C’est mon premier Dantec et vous savez que je ne suis pas une fan de SF. J’avoue par contre avoir été séduite par la richesse, les détails et la verve de l’auteur, là où je pensais plutôt trouver ça abrupt et poussif. Certains trouveront d’ailleurs Dantec trop précis et/ou trop allumé, ce qu’il est, clairement, les descriptions de l’être machine Joe-Jane sont lunaires, par exemple.

Mais on accroche assez vite à ce style, à ce rythme effréné et surtout aux personnages.
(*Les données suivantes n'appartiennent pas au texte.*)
-- ==== Sys2Proof/Machine/Regs.lean ====
section
/-!
DEFINITION. The register map: every register of the spec's register tables with its fields' access types (R12-R14,
R398, R399, R507), the reset values (R15), and the names the other files use.
-/
namespace Sys2Proof.Machine

/-- Access type of a field (R13). -/
inductive FTy where
  | ro | rw | w1c | wo | rc
deriving DecidableEq, Repr

/-- One field: least bit, width, type (R14). -/
structure FDesc where
  lo : Nat
  w : Nat
  ty : FTy
deriving DecidableEq, Repr

/-- A family of like registers: the byte offset of the first, the strides and counts of two indices, the size of
one register in bytes, its fields. -/
structure RegDesc where
  base : Nat
  stride : Nat
  count : Nat
  stride2 : Nat
  count2 : Nat
  size : Nat
  fields : List FDesc
deriving DecidableEq, Repr

/-- One register. -/
def rOne (base size : Nat) (fs : List FDesc) : RegDesc := ⟨base, 2 ^ 40, 1, 2 ^ 40, 1, size, fs⟩

/-- A run of like registers. -/
def rMany (base stride count size : Nat) (fs : List FDesc) : RegDesc := ⟨base, stride, count, 2 ^ 40, 1, size, fs⟩

/-- A run of runs of like registers. -/
def rGrid (base stride count stride2 count2 size : Nat) (fs : List FDesc) : RegDesc :=
  ⟨base, stride, count, stride2, count2, size, fs⟩

/-- Base of the page of logical core `lid` (R398). -/
def corePage (lid : Nat) : Nat := 0x01000000 + lid * 0x1000

/-- A register of every core page (R399). -/
def rCore (off size : Nat) (fs : List FDesc) : RegDesc := ⟨corePage 0 + off, 0x1000, 2048, 2 ^ 40, 1, size, fs⟩

/-- A run of registers of every core page (R399). -/
def rCores (off stride2 count2 size : Nat) (fs : List FDesc) : RegDesc :=
  ⟨corePage 0 + off, 0x1000, 2048, stride2, count2, size, fs⟩

/-- Whether byte offset `o` falls on a register of the family. -/
def RegDesc.covers (d : RegDesc) (o : Nat) : Bool :=
  decide (d.base ≤ o) && decide ((o - d.base) / d.stride < d.count) &&
    decide ((o - d.base) % d.stride / d.stride2 < d.count2) &&
    decide ((o - d.base) % d.stride % d.stride2 < d.size)

/-- The byte within its register that offset `o` is. -/
def RegDesc.within (d : RegDesc) (o : Nat) : Nat := (o - d.base) % d.stride % d.stride2

/-- A read-only field. -/
def ro (lo w : Nat) : FDesc := ⟨lo, w, .ro⟩
/-- A read-write field. -/
def rw_ (lo w : Nat) : FDesc := ⟨lo, w, .rw⟩
/-- A write-one-to-clear field. -/
def w1c (lo w : Nat) : FDesc := ⟨lo, w, .w1c⟩
/-- A write-only field. -/
def wo (lo w : Nat) : FDesc := ⟨lo, w, .wo⟩
/-- A read-to-clear field. -/
def rc (lo w : Nat) : FDesc := ⟨lo, w, .rc⟩

/-- The core page (R399): R41, R54, R68, R100, R103, R160, R188, R204, R238, R362. -/
def coreRegs : List RegDesc :=
  [rCore 0x000 8 [ro 0 11, ro 11 3, ro 14 1],
   rCore 0x200 4 [ro 0 16, ro 16 4, ro 20 4],
   rCores 0x204 4 4 4 [ro 0 18],
   rCore 0x214 4 [ro 0 18],
   rCore 0x218 4 [ro 0 15],
   rCore 0x21C 4 [ro 0 19],
   rCores 0x240 4 16 4 [ro 0 16, ro 16 16],
   rCore 0x280 4 [w1c 0 1, w1c 1 1, w1c 2 1, w1c 3 1, w1c 4 1],
   rCore 0x284 4 [w1c 0 16, w1c 16 16],
   rCores 0x288 4 3 4 [rc 0 32],
   rCore 0x298 8 [rc 0 64],
   rCores 0x300 4 16 4 [ro 0 32],
   rCores 0x348 4 6 4 [ro 0 19],
   rCores 0x340 4 2 4 [],
   rCore 0x360 4 [ro 0 1],
   rCore 0x380 4 [w1c 0 1, w1c 1 1, w1c 2 1],
   rCores 0x384 4 2 4 [rc 0 32],
   rCores 0x390 8 2 8 [rc 0 64],
   rCore 0x400 8 [ro 0 48],
   rCore 0x408 8 [ro 0 16, ro 16 16, ro 32 16],
   rCores 0x500 8 2 8 [ro 0 2, ro 2 2, ro 4 10, ro 14 1, ro 15 1, ro 16 1, ro 17 1, ro 32 32],
   rCore 0x510 4 [w1c 0 1, w1c 1 1, w1c 2 1, w1c 3 1, w1c 4 1],
   rCores 0x514 4 2 4 [rc 0 32],
   rCore 0x520 8 [rc 0 64],
   rCore 0x600 4 [w1c 0 1, w1c 1 1, w1c 2 1, w1c 3 1, w1c 4 1, w1c 5 1, w1c 6 1],
   rCores 0x604 4 2 4 [rc 0 32],
   rCore 0x610 8 [rc 0 64],
   rCores 0x700 8 64 8 [ro 0 64],
   rCores 0x900 0x40 4 8 [ro 0 12, ro 12 12, ro 24 12, ro 36 1],
   rCores 0x908 0x40 4 8 [ro 0 12, ro 12 3, ro 15 6, ro 21 3, ro 32 32],
   rCores 0x910 0x40 4 4 [ro 0 17, ro 17 1, ro 18 12],
   rCores 0x914 0x40 4 4 [ro 0 17, ro 17 1, ro 18 12],
   rCores 0x918 0x40 4 4 [ro 0 17, ro 17 1, ro 18 12],
   rCores 0x91C 0x40 4 4 [ro 0 17, ro 17 1, ro 18 12],
   rCores 0x920 0x40 4 4 [ro 0 32],
   rCores 0x928 0x40 4 4 [ro 0 8, ro 8 12],
   rCores 0x930 0x40 4 8 [rc 0 64],
   rCores 0x938 0x40 4 4 [rc 0 32],
   rCores 0xA00 4 64 4 [ro 0 16],
   rCore 0xB00 4 [w1c 0 1],
   rCore 0xB08 8 [ro 0 64],
   rCores 0xC00 8 64 8 [ro 0 26, ro 26 15, ro 41 18, ro 63 1],
   rCores 0xE00 4 4 4 [rc 0 32],
   rCore 0xE10 4 [ro 0 8, ro 8 6, ro 14 4],
   rCore 0xE18 8 [ro 0 64],
   rCore 0xF00 8 [ro 0 64],
   rCore 0xF08 8 [ro 0 32],
   rCore 0xF10 8 [rc 0 64],
   rCore 0xF18 8 [rc 0 32]]

/-- The SYS block (R402, R446, R447, R459, R460, R470). -/
def sysRegs : List RegDesc :=
  [rOne 0x0 8 [ro 0 16, ro 16 16, ro 32 16],
   rOne 0x8 8 [ro 0 64],
   rOne 0x10 8 [ro 0 4, ro 4 1, ro 5 1, ro 6 1, ro 7 1, ro 8 1],
   rOne 0x100 8 [rc 0 64],
   rOne 0x108 8 [ro 0 8, ro 8 1, ro 9 1, ro 16 48],
   rOne 0x180 8 [rw_ 0 1, ro 1 1, rw_ 16 16, ro 32 32],
   rMany 0x400 4 64 4 [ro 0 3, ro 3 4, ro 7 5, ro 12 1, ro 13 1, ro 31 1],
   rOne 0x800 8 [ro 0 1, wo 1 1, wo 2 1, ro 3 3, rw_ 8 6, rw_ 32 32],
   rMany 0x1000 4 640 4 [ro 0 32],
   rGrid 0x2000 0x80 8 8 16 8 [ro 0 54],
   rMany 0x10000 4 16384 4 [rw_ 0 32]]

/-- The HOST block (R233, R232, R234, R407, R409). -/
def hostRegs : List RegDesc :=
  [rMany 0x00100000 8 256 8 [ro 0 16, wo 16 16],
   rMany 0x00100800 8 256 8 [ro 0 1, ro 1 3, ro 4 6, ro 16 16],
   rMany 0x00101000 16 32 8 [rw_ 0 8, rw_ 8 16, rw_ 24 2, rw_ 26 5, rw_ 31 6, rw_ 63 1],
   rMany 0x00101008 16 32 8 [rc 0 32, ro 32 1],
   rMany 0x00102000 16 32 8 [rw_ 3 61],
   rMany 0x00102008 16 32 8 [rw_ 0 1, ro 32 32],
   rOne 0x00103000 8 [w1c 0 8, w1c 8 1, w1c 9 1, w1c 10 1, w1c 11 1, w1c 12 1, w1c 13 1],
   rOne 0x00103008 8 [rw_ 0 14],
   rMany 0x00140000 4 65536 4 [rc 0 16]]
Toorop en mercenaire vétéran de guerre, abîmé intérieurement autant qu’extérieurement, Marie en schizophrène animal de laboratoire, Romaneko, Grosky, Newton, tous ont une vraie présence, une vraie aura (et heureusement car je n’aurais pas pu continuer si Dantec ne m’avait pas fait oublier Kassovitz). Même si finalement le style, la richesse du vocabulaire et la complexité des phrases ne sont pas évidentes à suivre sur l’ensemble du roman, Babylon Babies m’a soufflée.

Bref une vraie découverte, une vraie surprise pour moi qui n’aime pas ce genre, merci à mes deux chroniqueurs préférés !

Babylon Babies, Maurice G. Dantec
Paru le 12 mars 1999 chez Gallimard.